-- Information follows --

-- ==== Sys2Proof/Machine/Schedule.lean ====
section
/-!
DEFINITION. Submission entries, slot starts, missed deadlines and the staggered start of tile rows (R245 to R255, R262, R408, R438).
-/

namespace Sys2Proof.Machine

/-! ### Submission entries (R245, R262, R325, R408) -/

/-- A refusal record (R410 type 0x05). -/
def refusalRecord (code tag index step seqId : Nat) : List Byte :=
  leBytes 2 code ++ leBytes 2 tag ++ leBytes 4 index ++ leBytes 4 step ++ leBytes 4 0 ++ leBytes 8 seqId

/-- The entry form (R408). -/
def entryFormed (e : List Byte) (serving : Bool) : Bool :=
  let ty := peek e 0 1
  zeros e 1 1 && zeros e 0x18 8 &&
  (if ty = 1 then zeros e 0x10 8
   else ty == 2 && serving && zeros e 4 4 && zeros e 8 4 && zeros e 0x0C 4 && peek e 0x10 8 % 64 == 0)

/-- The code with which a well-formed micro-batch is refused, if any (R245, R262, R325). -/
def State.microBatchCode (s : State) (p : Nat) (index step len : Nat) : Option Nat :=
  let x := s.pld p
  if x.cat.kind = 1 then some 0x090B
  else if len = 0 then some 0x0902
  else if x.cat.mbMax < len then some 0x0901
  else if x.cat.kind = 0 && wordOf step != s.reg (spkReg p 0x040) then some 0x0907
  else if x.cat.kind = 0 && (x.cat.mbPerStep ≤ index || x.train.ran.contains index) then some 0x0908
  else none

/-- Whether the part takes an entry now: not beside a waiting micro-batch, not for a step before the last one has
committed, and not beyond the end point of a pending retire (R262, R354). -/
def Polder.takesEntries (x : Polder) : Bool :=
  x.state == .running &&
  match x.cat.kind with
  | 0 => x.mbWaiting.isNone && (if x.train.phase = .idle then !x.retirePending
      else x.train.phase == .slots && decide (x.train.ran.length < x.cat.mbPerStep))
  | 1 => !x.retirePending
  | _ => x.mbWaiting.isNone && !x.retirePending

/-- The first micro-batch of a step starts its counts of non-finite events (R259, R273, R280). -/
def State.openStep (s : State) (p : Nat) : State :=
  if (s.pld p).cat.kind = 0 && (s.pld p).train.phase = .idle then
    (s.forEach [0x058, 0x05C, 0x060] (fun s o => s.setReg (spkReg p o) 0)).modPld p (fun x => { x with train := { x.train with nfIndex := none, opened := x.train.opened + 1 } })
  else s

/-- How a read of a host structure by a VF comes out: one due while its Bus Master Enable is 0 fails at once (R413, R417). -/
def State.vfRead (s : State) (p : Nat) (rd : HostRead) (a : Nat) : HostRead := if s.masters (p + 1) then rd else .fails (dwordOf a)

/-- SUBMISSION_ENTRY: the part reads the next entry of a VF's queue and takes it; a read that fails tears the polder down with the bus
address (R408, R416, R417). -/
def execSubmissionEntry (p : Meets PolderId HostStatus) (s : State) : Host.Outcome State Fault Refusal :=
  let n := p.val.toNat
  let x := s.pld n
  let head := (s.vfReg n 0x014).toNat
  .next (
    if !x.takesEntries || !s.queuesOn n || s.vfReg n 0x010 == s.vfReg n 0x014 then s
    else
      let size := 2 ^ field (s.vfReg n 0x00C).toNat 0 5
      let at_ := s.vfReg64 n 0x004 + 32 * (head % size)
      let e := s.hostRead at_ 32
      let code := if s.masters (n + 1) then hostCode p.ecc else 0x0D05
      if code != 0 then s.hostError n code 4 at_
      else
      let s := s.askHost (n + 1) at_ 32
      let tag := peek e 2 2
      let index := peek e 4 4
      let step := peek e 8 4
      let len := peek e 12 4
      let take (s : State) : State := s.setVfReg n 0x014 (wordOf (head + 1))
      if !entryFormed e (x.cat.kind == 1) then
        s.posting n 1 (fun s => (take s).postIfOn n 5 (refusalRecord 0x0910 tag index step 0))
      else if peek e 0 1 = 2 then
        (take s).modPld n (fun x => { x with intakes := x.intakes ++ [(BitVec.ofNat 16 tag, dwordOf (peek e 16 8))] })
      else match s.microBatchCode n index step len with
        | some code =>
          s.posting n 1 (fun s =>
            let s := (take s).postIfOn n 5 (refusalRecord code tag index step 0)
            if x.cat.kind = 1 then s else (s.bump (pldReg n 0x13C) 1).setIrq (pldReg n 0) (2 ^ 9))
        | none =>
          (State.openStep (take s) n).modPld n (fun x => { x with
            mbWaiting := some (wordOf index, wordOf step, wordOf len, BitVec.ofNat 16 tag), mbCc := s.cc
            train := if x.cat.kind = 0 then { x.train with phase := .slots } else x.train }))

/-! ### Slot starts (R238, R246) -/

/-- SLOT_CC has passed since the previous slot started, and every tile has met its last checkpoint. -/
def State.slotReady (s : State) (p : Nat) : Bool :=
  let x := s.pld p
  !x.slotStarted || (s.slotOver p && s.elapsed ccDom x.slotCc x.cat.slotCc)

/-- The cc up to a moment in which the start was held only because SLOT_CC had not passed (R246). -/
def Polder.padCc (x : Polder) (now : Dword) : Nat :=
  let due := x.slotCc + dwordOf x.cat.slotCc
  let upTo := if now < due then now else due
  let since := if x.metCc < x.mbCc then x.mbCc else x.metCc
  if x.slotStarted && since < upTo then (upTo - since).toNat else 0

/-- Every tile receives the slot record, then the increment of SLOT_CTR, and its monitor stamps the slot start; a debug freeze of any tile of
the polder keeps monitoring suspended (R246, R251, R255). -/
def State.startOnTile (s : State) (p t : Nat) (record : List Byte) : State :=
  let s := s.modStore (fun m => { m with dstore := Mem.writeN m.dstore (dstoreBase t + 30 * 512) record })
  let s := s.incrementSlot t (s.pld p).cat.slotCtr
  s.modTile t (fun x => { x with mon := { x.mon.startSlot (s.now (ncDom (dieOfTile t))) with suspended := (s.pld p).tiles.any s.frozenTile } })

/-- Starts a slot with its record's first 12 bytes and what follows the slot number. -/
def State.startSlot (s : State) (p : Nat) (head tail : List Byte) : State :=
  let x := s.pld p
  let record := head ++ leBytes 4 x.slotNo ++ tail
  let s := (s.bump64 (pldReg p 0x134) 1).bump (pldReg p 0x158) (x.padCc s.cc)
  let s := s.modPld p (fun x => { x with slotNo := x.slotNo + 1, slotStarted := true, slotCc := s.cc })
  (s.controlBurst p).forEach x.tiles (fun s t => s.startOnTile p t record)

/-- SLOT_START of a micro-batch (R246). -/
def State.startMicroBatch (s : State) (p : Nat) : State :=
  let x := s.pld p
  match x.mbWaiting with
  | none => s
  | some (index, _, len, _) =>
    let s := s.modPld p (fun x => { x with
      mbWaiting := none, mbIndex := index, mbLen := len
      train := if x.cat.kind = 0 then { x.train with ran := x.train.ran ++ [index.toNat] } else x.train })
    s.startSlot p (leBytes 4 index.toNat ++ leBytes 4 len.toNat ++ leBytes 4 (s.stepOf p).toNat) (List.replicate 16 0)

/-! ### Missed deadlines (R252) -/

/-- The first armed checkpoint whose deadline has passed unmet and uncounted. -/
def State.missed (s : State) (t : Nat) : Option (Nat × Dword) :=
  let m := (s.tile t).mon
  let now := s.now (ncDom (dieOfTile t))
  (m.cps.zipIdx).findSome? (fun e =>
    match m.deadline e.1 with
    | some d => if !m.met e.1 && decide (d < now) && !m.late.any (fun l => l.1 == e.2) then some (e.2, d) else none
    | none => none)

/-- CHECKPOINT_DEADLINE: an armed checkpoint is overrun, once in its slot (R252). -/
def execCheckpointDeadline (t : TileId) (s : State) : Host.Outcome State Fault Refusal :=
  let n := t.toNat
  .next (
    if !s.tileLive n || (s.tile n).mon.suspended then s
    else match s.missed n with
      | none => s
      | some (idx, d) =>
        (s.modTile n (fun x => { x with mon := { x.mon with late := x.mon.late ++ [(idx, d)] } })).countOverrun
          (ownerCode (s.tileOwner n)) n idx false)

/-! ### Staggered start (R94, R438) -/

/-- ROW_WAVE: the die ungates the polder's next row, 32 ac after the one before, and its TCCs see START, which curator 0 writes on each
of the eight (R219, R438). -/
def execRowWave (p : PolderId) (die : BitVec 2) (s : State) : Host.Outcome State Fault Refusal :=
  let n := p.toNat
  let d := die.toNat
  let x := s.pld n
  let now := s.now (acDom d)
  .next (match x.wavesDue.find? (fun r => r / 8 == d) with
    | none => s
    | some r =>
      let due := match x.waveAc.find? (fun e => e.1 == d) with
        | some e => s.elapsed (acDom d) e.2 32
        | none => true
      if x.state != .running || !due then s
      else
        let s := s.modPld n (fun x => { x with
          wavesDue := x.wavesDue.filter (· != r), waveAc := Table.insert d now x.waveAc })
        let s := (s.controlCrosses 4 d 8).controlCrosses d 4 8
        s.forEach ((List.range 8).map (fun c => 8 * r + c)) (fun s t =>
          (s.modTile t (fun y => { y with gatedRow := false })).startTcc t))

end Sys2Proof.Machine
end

-- Information concluded --
-- Information follows --

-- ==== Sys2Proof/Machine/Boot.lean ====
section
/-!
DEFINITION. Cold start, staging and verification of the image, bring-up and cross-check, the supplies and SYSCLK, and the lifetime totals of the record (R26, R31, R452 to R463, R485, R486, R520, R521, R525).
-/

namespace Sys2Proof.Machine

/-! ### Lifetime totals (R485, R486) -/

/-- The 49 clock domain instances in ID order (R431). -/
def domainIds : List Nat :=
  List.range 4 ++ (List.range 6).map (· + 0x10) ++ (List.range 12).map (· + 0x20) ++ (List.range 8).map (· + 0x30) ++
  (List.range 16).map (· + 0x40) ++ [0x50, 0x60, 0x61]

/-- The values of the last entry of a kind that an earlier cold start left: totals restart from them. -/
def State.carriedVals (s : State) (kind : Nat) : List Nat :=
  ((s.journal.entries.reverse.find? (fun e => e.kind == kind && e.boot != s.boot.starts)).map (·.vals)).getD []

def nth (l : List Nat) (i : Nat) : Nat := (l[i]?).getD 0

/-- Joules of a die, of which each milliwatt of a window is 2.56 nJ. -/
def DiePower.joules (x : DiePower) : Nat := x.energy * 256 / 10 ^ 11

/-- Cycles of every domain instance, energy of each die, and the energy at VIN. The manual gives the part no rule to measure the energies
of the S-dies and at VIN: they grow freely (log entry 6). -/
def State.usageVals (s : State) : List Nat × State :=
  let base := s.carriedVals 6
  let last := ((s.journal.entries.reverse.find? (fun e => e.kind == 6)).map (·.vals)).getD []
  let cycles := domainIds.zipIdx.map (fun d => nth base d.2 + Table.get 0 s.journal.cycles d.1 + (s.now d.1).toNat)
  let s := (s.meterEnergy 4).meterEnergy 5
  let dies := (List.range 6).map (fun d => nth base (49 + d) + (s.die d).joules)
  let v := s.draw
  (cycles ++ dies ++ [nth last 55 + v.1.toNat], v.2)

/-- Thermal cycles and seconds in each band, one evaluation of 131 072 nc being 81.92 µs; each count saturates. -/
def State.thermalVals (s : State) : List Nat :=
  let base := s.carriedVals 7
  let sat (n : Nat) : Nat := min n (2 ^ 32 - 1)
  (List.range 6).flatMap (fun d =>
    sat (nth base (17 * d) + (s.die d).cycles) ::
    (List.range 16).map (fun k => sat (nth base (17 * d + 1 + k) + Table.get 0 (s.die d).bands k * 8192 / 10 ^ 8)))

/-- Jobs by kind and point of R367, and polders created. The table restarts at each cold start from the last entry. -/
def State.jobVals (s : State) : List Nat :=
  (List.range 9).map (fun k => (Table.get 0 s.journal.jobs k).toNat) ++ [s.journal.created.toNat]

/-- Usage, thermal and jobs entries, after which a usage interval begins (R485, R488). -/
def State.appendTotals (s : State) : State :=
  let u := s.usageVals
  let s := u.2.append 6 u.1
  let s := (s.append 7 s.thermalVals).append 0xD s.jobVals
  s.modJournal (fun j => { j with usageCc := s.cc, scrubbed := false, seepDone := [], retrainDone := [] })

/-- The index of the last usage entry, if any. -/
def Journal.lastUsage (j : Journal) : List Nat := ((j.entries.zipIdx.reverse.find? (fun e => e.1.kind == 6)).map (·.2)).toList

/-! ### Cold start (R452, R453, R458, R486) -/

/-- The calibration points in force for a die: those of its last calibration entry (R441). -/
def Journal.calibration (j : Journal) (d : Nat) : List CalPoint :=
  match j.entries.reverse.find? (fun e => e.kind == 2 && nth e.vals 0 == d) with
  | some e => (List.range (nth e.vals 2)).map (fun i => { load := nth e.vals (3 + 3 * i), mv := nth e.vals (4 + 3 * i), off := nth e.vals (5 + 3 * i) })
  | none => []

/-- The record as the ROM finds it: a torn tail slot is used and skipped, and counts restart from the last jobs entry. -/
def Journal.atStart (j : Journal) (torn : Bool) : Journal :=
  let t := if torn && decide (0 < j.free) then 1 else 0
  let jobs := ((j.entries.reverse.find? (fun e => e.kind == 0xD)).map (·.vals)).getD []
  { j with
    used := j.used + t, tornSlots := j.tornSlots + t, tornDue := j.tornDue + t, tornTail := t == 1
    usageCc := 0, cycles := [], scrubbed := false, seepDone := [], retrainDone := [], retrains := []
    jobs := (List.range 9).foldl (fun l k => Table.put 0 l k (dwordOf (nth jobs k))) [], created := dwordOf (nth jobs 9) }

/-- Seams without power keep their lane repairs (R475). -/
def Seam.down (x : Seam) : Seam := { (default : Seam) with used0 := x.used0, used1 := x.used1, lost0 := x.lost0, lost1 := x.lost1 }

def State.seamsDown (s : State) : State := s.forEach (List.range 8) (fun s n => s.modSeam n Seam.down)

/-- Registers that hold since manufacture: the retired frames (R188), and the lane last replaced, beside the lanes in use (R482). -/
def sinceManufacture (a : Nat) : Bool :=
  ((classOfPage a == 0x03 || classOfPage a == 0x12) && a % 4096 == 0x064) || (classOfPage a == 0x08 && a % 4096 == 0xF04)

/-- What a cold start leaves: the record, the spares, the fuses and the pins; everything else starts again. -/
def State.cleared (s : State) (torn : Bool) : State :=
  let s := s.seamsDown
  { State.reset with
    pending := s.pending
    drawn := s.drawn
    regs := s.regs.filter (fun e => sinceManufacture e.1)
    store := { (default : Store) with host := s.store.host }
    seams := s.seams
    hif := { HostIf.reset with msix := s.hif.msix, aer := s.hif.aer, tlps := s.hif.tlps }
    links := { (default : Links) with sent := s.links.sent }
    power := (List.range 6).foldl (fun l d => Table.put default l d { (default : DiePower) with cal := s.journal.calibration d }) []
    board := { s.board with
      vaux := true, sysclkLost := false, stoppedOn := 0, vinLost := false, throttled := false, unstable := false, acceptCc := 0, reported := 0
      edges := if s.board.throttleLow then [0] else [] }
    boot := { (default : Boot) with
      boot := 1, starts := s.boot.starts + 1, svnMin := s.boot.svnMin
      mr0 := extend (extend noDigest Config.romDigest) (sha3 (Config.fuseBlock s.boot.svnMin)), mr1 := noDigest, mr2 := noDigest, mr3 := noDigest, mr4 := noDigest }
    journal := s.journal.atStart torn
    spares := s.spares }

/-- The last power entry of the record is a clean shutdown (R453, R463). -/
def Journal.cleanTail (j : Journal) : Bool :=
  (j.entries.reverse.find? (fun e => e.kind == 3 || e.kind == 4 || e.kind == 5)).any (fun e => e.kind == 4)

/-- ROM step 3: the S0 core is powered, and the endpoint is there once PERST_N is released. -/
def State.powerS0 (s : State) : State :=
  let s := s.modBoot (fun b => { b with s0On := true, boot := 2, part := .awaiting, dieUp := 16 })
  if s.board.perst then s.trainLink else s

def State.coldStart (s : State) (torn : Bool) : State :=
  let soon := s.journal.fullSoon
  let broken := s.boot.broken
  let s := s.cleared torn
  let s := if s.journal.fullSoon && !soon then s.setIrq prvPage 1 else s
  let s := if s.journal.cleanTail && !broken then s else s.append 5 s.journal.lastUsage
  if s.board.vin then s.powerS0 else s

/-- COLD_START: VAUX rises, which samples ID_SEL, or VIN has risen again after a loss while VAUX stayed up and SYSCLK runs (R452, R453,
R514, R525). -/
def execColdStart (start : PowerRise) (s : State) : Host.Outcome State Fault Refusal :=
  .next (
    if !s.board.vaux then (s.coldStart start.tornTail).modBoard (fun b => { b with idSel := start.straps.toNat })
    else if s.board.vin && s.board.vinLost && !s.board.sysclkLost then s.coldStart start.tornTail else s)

-- Information concluded --
-- Information follows --

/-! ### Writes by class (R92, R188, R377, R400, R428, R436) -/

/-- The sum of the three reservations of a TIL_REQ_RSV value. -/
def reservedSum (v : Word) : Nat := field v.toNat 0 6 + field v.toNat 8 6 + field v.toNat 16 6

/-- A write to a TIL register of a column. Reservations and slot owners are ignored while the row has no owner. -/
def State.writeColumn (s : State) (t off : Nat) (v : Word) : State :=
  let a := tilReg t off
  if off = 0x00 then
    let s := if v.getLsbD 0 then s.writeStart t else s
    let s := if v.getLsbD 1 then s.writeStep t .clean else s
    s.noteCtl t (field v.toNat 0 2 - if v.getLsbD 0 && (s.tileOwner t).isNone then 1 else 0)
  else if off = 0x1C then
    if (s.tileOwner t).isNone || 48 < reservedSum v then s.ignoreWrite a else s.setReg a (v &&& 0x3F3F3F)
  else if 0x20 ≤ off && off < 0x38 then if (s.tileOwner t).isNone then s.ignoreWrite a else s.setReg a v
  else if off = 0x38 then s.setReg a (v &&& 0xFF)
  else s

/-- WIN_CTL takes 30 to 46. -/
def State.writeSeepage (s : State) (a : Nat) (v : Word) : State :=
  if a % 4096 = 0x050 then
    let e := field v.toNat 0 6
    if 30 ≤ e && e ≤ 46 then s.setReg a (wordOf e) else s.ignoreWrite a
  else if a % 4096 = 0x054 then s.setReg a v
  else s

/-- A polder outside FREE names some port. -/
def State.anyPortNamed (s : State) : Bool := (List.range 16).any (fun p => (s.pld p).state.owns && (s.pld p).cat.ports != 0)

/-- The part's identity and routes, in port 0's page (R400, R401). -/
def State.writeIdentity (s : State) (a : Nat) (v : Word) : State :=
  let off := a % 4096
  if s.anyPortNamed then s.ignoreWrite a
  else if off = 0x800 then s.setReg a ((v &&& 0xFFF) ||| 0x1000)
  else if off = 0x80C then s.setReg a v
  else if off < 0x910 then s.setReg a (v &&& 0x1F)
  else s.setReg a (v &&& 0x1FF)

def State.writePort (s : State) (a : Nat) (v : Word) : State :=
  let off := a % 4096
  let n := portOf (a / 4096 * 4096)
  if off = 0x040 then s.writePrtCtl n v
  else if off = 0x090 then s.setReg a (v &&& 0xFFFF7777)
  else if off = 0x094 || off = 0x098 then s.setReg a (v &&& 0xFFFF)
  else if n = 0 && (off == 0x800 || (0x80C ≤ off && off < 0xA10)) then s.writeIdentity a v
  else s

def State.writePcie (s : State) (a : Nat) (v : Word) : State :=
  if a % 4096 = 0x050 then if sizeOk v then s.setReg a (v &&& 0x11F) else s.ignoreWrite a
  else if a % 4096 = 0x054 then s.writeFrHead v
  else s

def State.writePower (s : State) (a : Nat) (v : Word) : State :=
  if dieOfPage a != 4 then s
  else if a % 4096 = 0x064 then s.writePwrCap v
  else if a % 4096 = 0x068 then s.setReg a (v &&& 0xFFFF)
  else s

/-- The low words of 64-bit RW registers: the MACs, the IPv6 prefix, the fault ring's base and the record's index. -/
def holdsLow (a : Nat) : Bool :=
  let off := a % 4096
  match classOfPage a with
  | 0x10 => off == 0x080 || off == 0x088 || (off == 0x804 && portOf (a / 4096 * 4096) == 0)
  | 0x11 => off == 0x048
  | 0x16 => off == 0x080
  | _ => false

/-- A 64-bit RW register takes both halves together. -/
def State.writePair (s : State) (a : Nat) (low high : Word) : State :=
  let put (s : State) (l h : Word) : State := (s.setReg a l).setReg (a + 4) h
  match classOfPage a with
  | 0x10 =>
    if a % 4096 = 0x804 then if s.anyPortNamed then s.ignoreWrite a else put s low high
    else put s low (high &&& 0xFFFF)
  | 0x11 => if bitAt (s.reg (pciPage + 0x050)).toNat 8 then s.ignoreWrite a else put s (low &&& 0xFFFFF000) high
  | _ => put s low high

-- Information concluded --

Your assignment. Your task for the entries above: copy exactly the span starting with the line with "let s := if s.journal.cleanTail" and going on through the line with "VAUX rises, which", both lines included, and nothing else.

Answer below.
  let s := if s.journal.cleanTail && !broken then s else s.append 5 s.journal.lastUsage
  if s.board.vin then s.powerS0 else s

/-- COLD_START: VAUX rises, which samples ID_SEL, or VIN has risen again after a loss while VAUX stayed up and SYSCLK runs (R452, R453,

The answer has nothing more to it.